There is limited published data on the width of subarachnoid spaces in infants born prematurely, measured at term-equivalent age. However, Vo Van and colleagues evaluated the subarachnoid space dimensions (craniocortical width and interhemispheric distance) using both cerebral MRI and ultrasound at term-equivalent age in infants born prematurely before 32 weeks of gestation [25]. They found a mean craniocortical width measured on coronal MRI of 5.0 mm on the right side and 5.1 mm on the left side, and mean craniocortical width measured on ultrasound of 3.3 mm on the right side and 3.0 mm on the left side, respectively. The interhemispheric distance was reported at 4.8 mm measured on MRI and 4.1 mm measured on ultrasound. As the craniocortical width is generally considered to be slightly wider than the sinocortical width [21] and we measured sinocortical rather than craniocortical width, their measurements are not directly comparable to ours. However, their interhemispheric distance measurements are slightly larger than those observed in our study. Regarding BESS, there is currently no consensus on imaging criteria and no established cut-off values, but age-dependent sinocortical-, craniocortical-, and interhemispheric widths above the 95th percentiles are considered abnormal [51].

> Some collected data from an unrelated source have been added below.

/-- What a plan of this node learns when a packet to a participant has no route (R203, Table 09-5). -/
def planNoRoute (s : State) (q : Packet) : State :=
  if q.src.toNat / 256 ≠ s.node then s
  else match s.tagOf q.txid with
    | none => s
    | some (p, i) =>
      if q.opcode.toNat = Op.colArm then (if s.planState p = 1 then s.endArm p St.nodeLost else s)
      else if q.opcode.toNat = Op.colResult || q.opcode.toNat = Op.colDone then s.abortPlan p Pc.lost (some i)
      else s

/-- A packet without a next hop (R244). -/
def noRoute (s : State) (d : Nat) (q : Packet) : State :=
  let s := s.bump F.rteDrop_noRoute d
  if q.chan = 0 then s.mgmtStatus d q St.nodeLost else s.planNoRoute q

/-- A held packet leaves the mesh. -/
def unhold (s : State) (i : Nat) (h : Held) : State :=
  (s.uFab fun v => { v with held := v.held.eraseIdx i }).inflightSub h.die h.pkt.bank

/-- P and its probes, or a probe, leave die d over the eligible hops (R251), each over the bridges to its port. -/
def splitOut (s : State) (d : Nat) (e : BridgeErr) (q : Packet) (hops : List (Nat × Nat)) : State :=
  ((hops.zip (shares hops.length q.fw.toNat)).zipIdx).foldl (fun s x =>
    let ((slot, w), i) := x
    let (p, s) := s.cross d (portDie slot.2) e (if i = 0 then { q with fw := BitVec.ofNat 3 w } else probeOf q w)
    s.fenceOut slot.2 p) s

/-- Rows of their own take the plan's MGT packets onward (R203, R204). -/
def ownRow (q : Packet) : Bool :=
  q.chan == 4 && (q.opcode.toNat == Op.colArm || q.opcode.toNat == Op.colArmAck || q.opcode.toNat == Op.colDisarm)

/-- Held packet i takes its next hop (R243), or is handled without one (R244). -/
def nextHop (s : State) (i : Nat) (e : BridgeErr) : State :=
  let s := s.insideErr e;
  match s.fab.held[i]? with
  | none => s
  | some h =>
    let q := h.pkt
    let fence := q.fence && (q.chan == 0 || q.chan == 3)
    if ownRow q then s
    else if fence && ((s.fab.held.take i).any fun a => sameFlow a.pkt q) then s
    else
      let go (n : Nat) : State :=
        if !s.portRoom n q then s
        else
          let (q, s) := (s.unhold i h).cross h.die (portDie n) e q
          if fence then s.fenceOut n q else s.toPort n q
      match s.colPort q with
      | some n => go n
      | none =>
        let hops := s.eligibleHops q
        if hops.isEmpty then (s.unhold i h).noRoute h.die q
        else if fence then (if hops.all fun e => s.portRoom e.2 q then (s.unhold i h).splitOut h.die e q hops else s)
        else match s.bestHop h.die q hops with
          | none => s
          | some n =>
            let k := tieKey h.die q
            (go n).uFab fun v => if s.portRoom n q then { v with ties := v.ties.putC 0 k ((v.ties.lookD k 0 + 1) % 4) } else v

/-! ### Probes (R251, R252) -/

/-- A probe arrives at port n; one from an access port meets the checks of any packet from there (R215, R320). -/
def probeArrive (s : State) (n : Nat) (q : Packet) (e : BridgeErr) : State :=
  let d := portDie n
  let s := (s.insideErr e).unfifo n q
  if !(s.isAccess n || s.isTrunk n) || s.node = 0xFFF then s
  else if s.isAccess n && q.src.toNat / 256 ≠ s.rd F.rtePort_peer n then s.spoof n
  else if s.isAccess n && !formOk q then (if q.chan = 0 then s.mgmtStatus d q St.badRequest else s.malformed d)
  else
    let q := if s.isAccess n then { q with hop := 0, bank := s.injBank d true, principal := q.src } else q
    if s.isAccess n && q.chan = 0 && s.foreign (s.rd F.secPortMap_partition n) q then s.mgmtStatus d q St.noRights
    else if q.destNode = s.node then
      let (q, s) := s.cross d (s.takerDie q) e q
      s.deliver d (some n) q
    else
      match s.colPort q with
      | some m =>
        let (q, s) := s.cross d (portDie m) e q
        s.fenceOut m q
      | none =>
        let hops := s.eligibleHops q
        if hops.isEmpty then s.noRoute d q else s.splitOut d e q hops

/-- Packets of its flow that must leave before a probe does: held ones when it is in transit. -/
def probeWaits (s : State) (q : Packet) : Bool := s.fab.held.any fun h => h.pkt.chan == q.chan && h.pkt.src == q.src && flowDst h.pkt == flowDst q
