-- ==== Sys2Proof/Machine/Dispatch.lean ====
section
/-! DEFINITION. The effect of each command: one arm per row of the table. -/

namespace Sys2Proof.Machine

open Sys2Proof
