-- ==== Sys2Proof/Machine/Core.lean ====
section
/-! DEFINITION. The machine the host reads. -/

/-- The block as the host's interface names a machine. -/
def Sys2Proof.core : Host.Core :=
  { State := Sys2Proof.Machine.State, Fault := Sys2Proof.Machine.Fault, Refusal := Sys2Proof.Machine.Refusal,
    step := Sys2Proof.Machine.step, reset := Sys2Proof.Machine.State.reset }
end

The strengths of this study are the relatively high number of examined infants, its population-based design, state-of-the-art MR imaging, the meticulous assessment of the images by highly experienced observers, and the high agreement between observers for diagnosing haemorrhage/blood products. We do acknowledge limitations to our study, however. We did not obtain clinically measured head circumferences at the time of MRI conducted around term-equivalent age, which would have been relevant for several reasons. These measurements could have provided valuable clinical-radiological correlations within this cohort and allowed for a clearer demonstration of differences between ex-premature infants with prominent subarachnoid spaces and those with BESS in future studies. This is particularly important because a significant percentage of the infants in our study had prominent subarachnoid spaces as measured on MRI. Due to the “feed-and-wrap” technique used, some of the MRI examinations were aborted because of an uneasy or moving child. Thus, the SWI sequence was unsuccessful in 23 infants, which might have led to missed small hemosiderin deposits based on T2-weighted images alone. A coronal FLAIR sequence was added in 10 patients only, and no other coronal sequences or reconstructions were performed, with the potential of missing subtle SDHs. In addition, 13.0% of the examinations were considered of suboptimal quality mostly due to motion artefacts. Nevertheless, no appreciable SDH could be detected around term-equivalent age with the performed sequences.